Instructions for the task —
Give the data a second time, exactly and in full.

[Collected data]

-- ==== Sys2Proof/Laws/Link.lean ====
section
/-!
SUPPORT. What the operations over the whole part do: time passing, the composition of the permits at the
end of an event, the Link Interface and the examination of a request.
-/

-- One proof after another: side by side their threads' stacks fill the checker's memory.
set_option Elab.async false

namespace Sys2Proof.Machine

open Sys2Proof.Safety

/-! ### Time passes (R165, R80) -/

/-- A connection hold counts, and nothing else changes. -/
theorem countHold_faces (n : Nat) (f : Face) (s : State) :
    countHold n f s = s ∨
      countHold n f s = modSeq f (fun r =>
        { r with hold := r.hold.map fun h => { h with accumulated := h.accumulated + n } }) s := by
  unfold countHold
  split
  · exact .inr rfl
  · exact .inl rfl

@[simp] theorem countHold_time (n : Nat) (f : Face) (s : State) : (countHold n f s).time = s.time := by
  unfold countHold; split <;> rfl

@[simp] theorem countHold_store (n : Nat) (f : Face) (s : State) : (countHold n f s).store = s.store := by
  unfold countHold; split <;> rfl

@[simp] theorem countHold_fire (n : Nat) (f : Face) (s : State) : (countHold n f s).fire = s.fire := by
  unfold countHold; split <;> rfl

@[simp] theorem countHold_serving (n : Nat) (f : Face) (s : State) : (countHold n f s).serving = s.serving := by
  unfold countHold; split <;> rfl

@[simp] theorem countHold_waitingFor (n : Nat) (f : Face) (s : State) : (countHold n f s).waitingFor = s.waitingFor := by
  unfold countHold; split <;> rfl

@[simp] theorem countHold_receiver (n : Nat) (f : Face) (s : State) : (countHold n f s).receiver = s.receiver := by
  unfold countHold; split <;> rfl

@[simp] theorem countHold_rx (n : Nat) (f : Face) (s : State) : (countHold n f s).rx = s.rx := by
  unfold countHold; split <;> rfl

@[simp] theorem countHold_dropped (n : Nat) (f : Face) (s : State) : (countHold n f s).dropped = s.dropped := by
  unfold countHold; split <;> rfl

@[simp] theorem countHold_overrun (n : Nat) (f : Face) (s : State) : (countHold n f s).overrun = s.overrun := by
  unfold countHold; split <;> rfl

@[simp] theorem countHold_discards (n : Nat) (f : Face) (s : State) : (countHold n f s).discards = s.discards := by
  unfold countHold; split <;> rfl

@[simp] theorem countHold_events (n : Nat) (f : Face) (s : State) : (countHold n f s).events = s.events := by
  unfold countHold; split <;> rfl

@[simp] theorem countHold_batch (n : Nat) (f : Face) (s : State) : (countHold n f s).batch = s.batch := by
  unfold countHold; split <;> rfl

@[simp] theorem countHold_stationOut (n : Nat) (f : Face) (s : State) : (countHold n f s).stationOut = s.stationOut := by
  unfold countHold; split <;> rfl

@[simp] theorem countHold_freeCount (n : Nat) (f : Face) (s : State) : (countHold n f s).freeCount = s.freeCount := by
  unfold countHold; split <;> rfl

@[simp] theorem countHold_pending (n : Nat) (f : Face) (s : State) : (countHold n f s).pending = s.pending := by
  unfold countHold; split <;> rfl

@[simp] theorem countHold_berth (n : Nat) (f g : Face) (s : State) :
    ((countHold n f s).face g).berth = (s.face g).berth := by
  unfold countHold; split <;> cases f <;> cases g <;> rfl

Response to the exercise —
-- ==== Sys2Proof/Laws/Link.lean ====
section
/-!
SUPPORT. What the operations over the whole part do: time passing, the composition of the permits at the
end of an event, the Link Interface and the examination of a request.
-/

-- One proof after another: side by side their threads' stacks fill the checker's memory.
set_option Elab.async false

namespace Sys2Proof.Machine

open Sys2Proof.Safety

/-! ### Time passes (R165, R80) -/

/-- A connection hold counts, and nothing else changes. -/
theorem countHold_faces (n : Nat) (f : Face) (s : State) :
    countHold n f s = s ∨
      countHold n f s = modSeq f (fun r =>
        { r with hold := r.hold.map fun h => { h with accumulated := h.accumulated + n } }) s := by
  unfold countHold
  split
  · exact .inr rfl
  · exact .inl rfl

@[simp] theorem countHold_time (n : Nat) (f : Face) (s : State) : (countHold n f s).time = s.time := by
  unfold countHold; split <;> rfl

@[simp] theorem countHold_store (n : Nat) (f : Face) (s : State) : (countHold n f s).store = s.store := by
  unfold countHold; split <;> rfl

@[simp] theorem countHold_fire (n : Nat) (f : Face) (s : State) : (countHold n f s).fire = s.fire := by
  unfold countHold; split <;> rfl

@[simp] theorem countHold_serving (n : Nat) (f : Face) (s : State) : (countHold n f s).serving = s.serving := by
  unfold countHold; split <;> rfl

@[simp] theorem countHold_waitingFor (n : Nat) (f : Face) (s : State) : (countHold n f s).waitingFor = s.waitingFor := by
  unfold countHold; split <;> rfl

@[simp] theorem countHold_receiver (n : Nat) (f : Face) (s : State) : (countHold n f s).receiver = s.receiver := by
  unfold countHold; split <;> rfl

@[simp] theorem countHold_rx (n : Nat) (f : Face) (s : State) : (countHold n f s).rx = s.rx := by
  unfold countHold; split <;> rfl

@[simp] theorem countHold_dropped (n : Nat) (f : Face) (s : State) : (countHold n f s).dropped = s.dropped := by
  unfold countHold; split <;> rfl

@[simp] theorem countHold_overrun (n : Nat) (f : Face) (s : State) : (countHold n f s).overrun = s.overrun := by
  unfold countHold; split <;> rfl

@[simp] theorem countHold_discards (n : Nat) (f : Face) (s : State) : (countHold n f s).discards = s.discards := by
  unfold countHold; split <;> rfl

@[simp] theorem countHold_events (n : Nat) (f : Face) (s : State) : (countHold n f s).events = s.events := by
  unfold countHold; split <;> rfl

@[simp] theorem countHold_batch (n : Nat) (f : Face) (s : State) : (countHold n f s).batch = s.batch := by
  unfold countHold; split <;> rfl

@[simp] theorem countHold_stationOut (n : Nat) (f : Face) (s : State) : (countHold n f s).stationOut = s.stationOut := by
  unfold countHold; split <;> rfl

@[simp] theorem countHold_freeCount (n : Nat) (f : Face) (s : State) : (countHold n f s).freeCount = s.freeCount := by
  unfold countHold; split <;> rfl

@[simp] theorem countHold_pending (n : Nat) (f : Face) (s : State) : (countHold n f s).pending = s.pending := by
  unfold countHold; split <;> rfl

@[simp] theorem countHold_berth (n : Nat) (f g : Face) (s : State) :
    ((countHold n f s).face g).berth = (s.face g).berth := by
  unfold countHold; split <;> cases f <;> cases g <;> rfl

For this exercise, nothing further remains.